Please, God, don’t let this happen, I prayed. Let my heart explode, let me suffocate, give me an aneurism, let her turn the machine up too high and electrocute me—anything—just please don’t let her take this.
The needle slid into my throat. White-hot nitro shot up my neck and down my shoulder. Everything burned, too clear, too intense. Just the air on my skin was driving me half-crazy. Every heartbeat detonated inside my chest and shattered my skull. Breathing sounded like screaming. My bones shook—they wouldn’t hold still.
Mikal licked the needle and smiled down at me.
We can fix this together, Colt. You think you love that vampire, that you love Tough—that you can protect them—but you’re too young to understand what real love is. I know everything about you—every awful, locked-away secret you tried to hide—and I still love you. If they knew you half as well as I do, they wouldn’t be able to look at you again without being sick.
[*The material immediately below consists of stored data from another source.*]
-- ==== Sys2Proof/Machine/Approx.lean ====
section
/-! DEFINITION. The reciprocal, root and transcendental instructions (R202, R203). The exact value is enclosed in
fixed point with 400 fraction bits; the result is any value within the bound of R202, a free value of the part. -/

namespace Sys2Proof.Machine

/-- Fraction bits of the fixed-point values below. -/
def fxBits : Nat := 400
def fxOne : Nat := 2 ^ fxBits
/-- 2π and ln 2 in fixed point. -/
def fxTwoPi : Nat := 0x6487ed5110b4611a62633145c06e0e68948127044533e63a0105df531d89cd9128a5043cc71a026ef7ca8cd9e69d218d98158
def fxLn2 : Nat := 0xb17217f7d1cf79abc9e3b39803f2f6af40f343267298b62d8a0d175b8baafa2be7b876206debac98559552fb4afa1b10ed2e

/-- Σ z^k/k! from a term on. -/
def fxExpSum : Nat → Nat → Nat → Nat → Nat
  | 0, _, _, _ => 0
  | n + 1, k, term, z => term + fxExpSum n (k + 1) (term * z / fxOne / k) z
/-- e^z for 0 ≤ z < 1 in fixed point. -/
def fxExp (z : Nat) : Nat := fxExpSum 110 1 fxOne z

/-- Alternating sum term − term·r²/(k(k+1)) + … -/
def fxTrig : Nat → Nat → Int → Nat → Int
  | 0, _, _, _ => 0
  | n + 1, k, term, r2 => term + fxTrig n (k + 2) (-(term * r2 / fxOne / (k * (k + 1) : Nat))) r2
/-- sin and cos of 0 ≤ r < 2π. -/
def fxSin (r : Nat) : Int := fxTrig 90 2 r (r * r / fxOne)
def fxCos (r : Nat) : Int := fxTrig 90 1 fxOne (r * r / fxOne)

/-- Σ y^(2k+1)/(2k+1). -/
def fxAtanhSum : Nat → Nat → Nat → Nat → Nat
  | 0, _, _, _ => 0
  | n + 1, k, term, y2 => term / k + fxAtanhSum n (k + 2) (term * y2 / fxOne) y2
/-- ln u for 1 ≤ u < 2. -/
def fxLn (u : Nat) : Nat :=
  let y := (u - fxOne) * fxOne / (u + fxOne)
  2 * fxAtanhSum 140 1 y (y * y / fxOne)

/-- m × 2^e in fixed point. -/
def fxOf (m : Nat) (e : Int) : Nat := (scaleQuot m 1 (e + fxBits)).1 / (scaleQuot m 1 (e + fxBits)).2

/-- 2^x for x = ± z in fixed point: mantissa in fixed point and exponent. -/
def fxExp2 (neg : Bool) (z : Nat) : Nat × Int :=
  let i := z / fxOne
  let f := z % fxOne
  if !neg then (fxExp (f * fxLn2 / fxOne), i)
  else if f = 0 then (fxOne, -(i : Int))
  else (fxExp ((fxOne - f) * fxLn2 / fxOne), -(i : Int) - 1)

/-- |± m × 2^e − y| ≤ n / 2^fxBits × 2^e' for an exact y = s × 2^(ye − fxBits) and a bound b × 2^be. -/
def nearEx (neg : Bool) (m : Nat) (e : Int) (y : Int) (ye : Int) (b : Nat) (be : Int) : Bool :=
  let t := min e (min (ye - fxBits) be)
  let d := alignTo t neg m e - alignTo t (decide (y < 0)) y.natAbs (ye - fxBits)
  d.natAbs ≤ (alignTo t false b be).natAbs

/-- The distance between the two values of a format that bracket a nonzero exact value (R202): its exponent. -/
def ulpExp (f : Fmt) (y : Int) (ye : Int) : Int :=
  max (ilogb y.natAbs fxOne + ye - fmtFrac f) (fmtEmin f - fmtFrac f)

/-- A result of R202: the part's own bits where they meet the bound of b × 2^be (and do not exceed 1 in magnitude
under `unit`), the correctly rounded value otherwise. NX is set. DESIGN CHOICE (log 65): UF and OF are those of the
exact value's correct rounding and not of the part's own bits, and under `.ftz` the correctly rounded value stands in
for subnormal bits of the part. -/
def approxResult (op : Nat) (f : Fmt) (x : Nat) (y : Int) (ye : Int) (b : Nat) (be : Int) (unit : Bool) (ftz : Bool) : Nat × Nat :=
  let r := roundEx f .rne ftz (.num (decide (y < 0)) y.natAbs fxOne ye)
  let fl := flagNX ||| r.2
  if fl &&& flagOF ≠ 0 then (r.1, fl)
  else
    let z := Config.approx op (fmtBits f + fmtFrac f) x % 2 ^ fmtBits f
    match fpDecode f z with
    | .fin n m e =>
      if nearEx n m e y ye b be && (!unit || nearEx false m e 0 0 1 0) && !(ftz && isSubnormal f z) then (z, fl)
      else (r.1, fl)
    | _ => (r.1, fl)

/-- An odd function whose value at a small positive x lies below x by less than x × 2^−190: x less a sticky bit stands
for it, which rounds and compares with the values of a format as the exact value does. None from 2^−100 on. -/
def belowArg (n : Bool) (m : Nat) (e : Int) : Option (Int × Int) :=
  if ilogb m 1 + e < -100 then
    let y : Int := (m * 2 ^ 200 - 1 : Nat)
    some (if n then -y else y, e - 200 + fxBits)
  else none

/-- Ulps that an entry admits: two for f32, one for f16 and bf16 (R202). -/
def ulps (f : Fmt) : Nat := if f = .f32 then 2 else 1

/-- rsq (R203): f16 and bf16 correctly rounded, f32 and f64 within 1 ulp (R202). The root is known to many bits with
a sticky one below them, which decides every comparison with a value of the format. -/
def fpRsq (f : Fmt) (ftz : Bool) (a : Nat) : Nat × Nat :=
  match fpDecode f (flushIn ftz f a) with
  | .nan s => (canonNaN f, if s then flagNV else 0)
  | .inf n => if n then (canonNaN f, flagNV) else (0, 0)
  | .fin n m e =>
    if m = 0 then (infBits f n, flagDZ)
    else if n then (canonNaN f, flagNV)
    else
      let x := sqrtEx 1 m (-e)
      let near := roundEx f .rne ftz x
      if near.2 = 0 || f = .f16 || f = .bf16 then near
      else match x with
        | .num _ q _ k => approxResult 0x031 f a q (k + fxBits) 1 (ulpExp f q (k + fxBits)) false ftz
        | _ => near

/-- ex2 (R203). -/
def fpEx2 (f : Fmt) (ftz : Bool) (a : Nat) : Nat × Nat :=
  match fpDecode f (flushIn ftz f a) with
  | .nan s => (canonNaN f, if s then flagNV else 0)
  | .inf n => if n then (0, 0) else (infBits f false, 0)
  | .fin n m e =>
    if m = 0 then ((fpOfInt f .rne 1).1, 0)
    else if ilogb m 1 + e ≥ 10 then
      (if n then roundEx f .rne ftz (.num false 1 1 (-5000)) else roundEx f .rne ftz (.num false 1 1 5000))
    else
      let z := fxOf m e
      let (y, ye) := fxExp2 n z
      -- exact where x is integral and the result representable
      let exact := roundEx f .rne ftz (.num false 1 1 ye)
      if z % fxOne = 0 && z != 0 then exact
      else approxResult 0x033 f a y ye (ulps f) (ulpExp f y ye) false ftz

/-- lg2 (R203). -/
def fpLg2 (f : Fmt) (ftz : Bool) (a : Nat) : Nat × Nat :=
  match fpDecode f (flushIn ftz f a) with
  | .nan s => (canonNaN f, if s then flagNV else 0)
  | .inf n => if n then (canonNaN f, flagNV) else (infBits f false, 0)
  | .fin n m e =>
    if m = 0 then (infBits f true, flagDZ)
    else if n then (canonNaN f, flagNV)
    else
      let k := ilogb m 1
      if m = 2 ^ k.toNat then roundEx f .rne ftz (exInt (k + e) 0)
      else
        let u := fxOf m (-k)
        let y : Int := (k + e) * (fxOne : Int) + ((fxLn u * fxOne / fxLn2 : Nat) : Int)
        if f = .f32 && k + e = -1 || f = .f32 && k + e = 0 then approxResult 0x034 f a y 0 1 (-22) false ftz
        else approxResult 0x034 f a y 0 (ulps f) (ulpExp f y 0) false ftz

/-- sin and cos (R203): absolute error 2^−21 for f32, one ulp for f16 and bf16. -/
def fpTrig (cos : Bool) (f : Fmt) (ftz : Bool) (a : Nat) : Nat × Nat :=
  match fpDecode f (flushIn ftz f a) with
  | .nan s => (canonNaN f, if s then flagNV else 0)
  | .inf _ => (canonNaN f, flagNV)
  | .fin n m e =>
    if m = 0 then (if cos then (fpOfInt f .rne 1).1 else signBit f n, 0)
    else
      let r := fxOf m e % fxTwoPi
      let (y, ye) := if cos then (fxCos r, 0) else (belowArg n m e).getD (if n then -fxSin r else fxSin r, 0)
      let op := if cos then 0x036 else 0x035
      if f = .f32 then approxResult op f a y ye 1 (-21) false ftz
      else approxResult op f a y ye 1 (ulpExp f y ye) false ftz

/-- tanh (R203). -/
def fpTanh (f : Fmt) (ftz : Bool) (a : Nat) : Nat × Nat :=
  match fpDecode f (flushIn ftz f a) with
  | .nan s => (canonNaN f, if s then flagNV else 0)
  | .inf n => (signBit f n + (fpOfInt f .rne 1).1, 0)
  | .fin n m e =>
    if m = 0 then (signBit f n, 0)
    else
      -- beyond 2^7 the exact value lies within 2^−184 of ±1
      let z := if ilogb m 1 + e ≥ 7 then 128 * fxOne else fxOf m e
      let (g, ge) := fxExp2 false (2 * z * fxOne / fxLn2)
      let big := g * 2 ^ ge.toNat
      let t := (big - fxOne) * fxOne / (big + fxOne)
      let (y, ye) := (belowArg n m e).getD (if n then -(t : Int) else t, 0)
      approxResult 0x037 f a y ye (ulps f) (ulpExp f y ye) true ftz

end Sys2Proof.Machine
end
Conviction flooded the broken places inside of me, the way it used to when one of Dad’s sermons laid me open down to my soul.
I know you want to be good, Colt. Mikal stroked the sweat-soaked hair off my forehead. I can help you. Let me help you be good.
The buzz and tick of the electroshock machine, my choked crying, the wet whisper of her tar-stained feathers. I felt so close to understanding something, but I couldn’t keep ahold of the thought. The tears were coming harder because of the exhaustion and the drugs and the certainty that Mikal was right.
It sounded like a spine snapping when I swallowed.
Fuck you, bitch.
Pain. Mind-obliterating, soul-breaking pain.
Tough
I woke up in my bed back at the house. The fan was blowing the hot air around. Out the window the moon was shining. Somewhere, a coyote howled. A three-shot burst from an AR-15 hollered back.